Task directions -> Of all the entries below, only the lines from the one with "by_cases h : i = n" up to and including the one with "interval_cases i" are to be duplicated exactly.

(Saved entries)
******************************
-- ==== Sys2Proof/Laws/Operands.lean ====
section
/-! SUPPORT. The bits of the assembled operands. -/

namespace Sys2Proof.Machine

theorem getLsbD_packBits (f : Nat → Bool) (n i : Nat) : (packBits f n).getLsbD i = (decide (i < n) && f i) := by
  induction n with
  | zero => simp [packBits]
  | succ n ih =>
    simp only [packBits, BitVec.getLsbD_cons, ih]
    by_cases h : i = n
    · subst h; simp
    · by_cases h' : i < n
      · simp [h, h', Nat.lt_succ_of_lt h']
      · have : ¬ i < n + 1 := by omega
        simp [h, h', this]

/-- The bit of a field holds the field's value. -/
theorem getLsbD_packFields (g : Field → Bool) (f : Field) : (packFields g).getLsbD (fieldBit f) = g f := by
  unfold packFields
  rw [getLsbD_packBits]
  cases f <;> rfl

@[simp] theorem getElem_packFields (g : Field → Bool) (f : Field) : (packFields g)[(fieldBit f).val] = g f :=
  getLsbD_packFields g f

/-- Two snapshots with the same fields are equal. -/
theorem snapshot_ext {a b : Snapshot} (h : ∀ f, a.getLsbD (fieldBit f) = b.getLsbD (fieldBit f)) : a = b := by
  apply BitVec.eq_of_getLsbD_eq
  intro i hi
  have hf : ∃ f, ((fieldBit f : Fin 12) : Nat) = i := by
    interval_cases i
    exacts [⟨.up, rfl⟩, ⟨.right, rfl⟩, ⟨.down, rfl⟩, ⟨.left, rfl⟩, ⟨.b1, rfl⟩, ⟨.b2, rfl⟩, ⟨.bsel, rfl⟩, ⟨.brun, rfl⟩,
      ⟨.x0, rfl⟩, ⟨.x1, rfl⟩, ⟨.x2, rfl⟩, ⟨.x3, rfl⟩]
  obtain ⟨f, rfl⟩ := hf
  exact h f

@[simp] theorem lastSlot_eq : lastSlot = 15 := Fin.ext (by decide)

@[simp] theorem noData_eq : noData = 0b1111#4 := rfl

theorem getLsbD_deint (v : FrameWord) (c k : Nat) : (deint v c).getLsbD k = (decide (k < 16) && v.getLsbD (2 * k + c)) := by
  rw [deint, getLsbD_packBits]

/-- A field of a decoded frame is pressed where its position's level is low (R104, R105). -/
theorem getLsbD_decodeFrame (c : Params) (w : FrameWord) (ctl : Nat) (f : Field) (hc : ctl < 2) :
    (decodeFrame c w ctl).getLsbD (fieldBit f) = !w.getLsbD (2 * (srPosOf c f).val + ctl) := by
  have hp : (srPosOf c f).val < 12 := (srPosOf c f).isLt
  have hm : ∀ k, k < 12 → serialMask.getLsbD k = true := by decide
  simp only [decodeFrame, placeSr, getLsbD_packFields, BitVec.getLsbD_setWidth, BitVec.getLsbD_and, getLsbD_deint,
    BitVec.getLsbD_not, hm _ hp]
  simp [hp, show (srPosOf c f).val < 16 by omega, show 2 * (srPosOf c f).val + ctl < 32 by omega]

/-- A field's bit, as a numeral bound. -/
theorem fieldBit_lt (f : Field) : (fieldBit f).val < 12 := (fieldBit f).isLt

/-- A field's serial position, as a numeral bound. -/
theorem srPosOf_lt (c : Params) (f : Field) : (srPosOf c f).val < 12 := (srPosOf c f).isLt

/-- A slot's index, as a numeral bound. -/
theorem slot_lt (k : Fin srFrameClocks) : k.val < 16 := k.isLt

/-- A snapshot's value, as a numeral bound. -/
theorem snapshot_toNat_lt (v : Snapshot) : v.toNat < 4096 := v.isLt

/-- `SR_WORD_BITS` is the product R9 gives. -/
theorem srWordBits_eq : srWordBits = srFrameClocks * srBitsPerClock := rfl

/-- A snapshot kept in a word of any width of at least `SNAP_BITS` is read back whole, so `SNAP_WORD_BITS` shows nowhere
(R9, U15). -/
theorem snapshot_of_any_word_width (n : Nat) (h : snapBits ≤ n) (v : Snapshot) : (v.setWidth n).setWidth snapBits = v := by
  rw [BitVec.setWidth_setWidth_of_le _ h, BitVec.setWidth_eq]

theorem getLsbD_dirHalf (s : Snapshot) (j : Nat) (h : j < 4) : (dirHalf s).getLsbD j = !s.getLsbD j := by
  simp [dirHalf, h]

theorem getLsbD_btnHalf (s : Snapshot) (j : Nat) (h : j < 4) : (btnHalf s).getLsbD j = !s.getLsbD (4 + j) := by
  simp [btnHalf, h]

theorem getLsbD_shiftIn_low (isr : FrameWord) (x : BitVec 2) (j : Nat) (h : j < 30) :
    (shiftIn isr x).getLsbD j = isr.getLsbD (j + 2) := by
  refine (BitVec.getLsbD_append (x := x) (y := isr.extractLsb' 2 30)).trans ?_
  simp [h, Nat.add_comm]

theorem getLsbD_shiftIn_high (isr : FrameWord) (x : BitVec 2) (j : Nat) :
    (shiftIn isr x).getLsbD (30 + j) = x.getLsbD j := by
  refine (BitVec.getLsbD_append (x := x) (y := isr.extractLsb' 2 30)).trans ?_
  simp

theorem silentPairs_length (p : Nat) : (silentPairs p).length = 2 * p := by
  induction p with
  | zero => rfl
  | succ p ih => simp only [silentPairs, List.length_cons, ih]; omega

theorem phaseTable_length (c : Params) : (phaseTable c.tmUnlockPairs).length = nPh c := by
  simp only [phaseTable, nPh, List.length_cons, List.length_append, silentPairs_length, List.length_nil]

theorem portOf_lt_two (n : Nat) : portOf n < 2 ↔ n < 4 := by
  unfold portOf; omega

end Sys2Proof.Machine
end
******************************
Response to the exercise ->
    by_cases h : i = n
    · subst h; simp
    · by_cases h' : i < n
      · simp [h, h', Nat.lt_succ_of_lt h']
      · have : ¬ i < n + 1 := by omega
        simp [h, h', this]

/-- The bit of a field holds the field's value. -/
theorem getLsbD_packFields (g : Field → Bool) (f : Field) : (packFields g).getLsbD (fieldBit f) = g f := by
  unfold packFields
  rw [getLsbD_packBits]
  cases f <;> rfl

@[simp] theorem getElem_packFields (g : Field → Bool) (f : Field) : (packFields g)[(fieldBit f).val] = g f :=
  getLsbD_packFields g f

/-- Two snapshots with the same fields are equal. -/
theorem snapshot_ext {a b : Snapshot} (h : ∀ f, a.getLsbD (fieldBit f) = b.getLsbD (fieldBit f)) : a = b := by
  apply BitVec.eq_of_getLsbD_eq
  intro i hi
  have hf : ∃ f, ((fieldBit f : Fin 12) : Nat) = i := by
    interval_cases i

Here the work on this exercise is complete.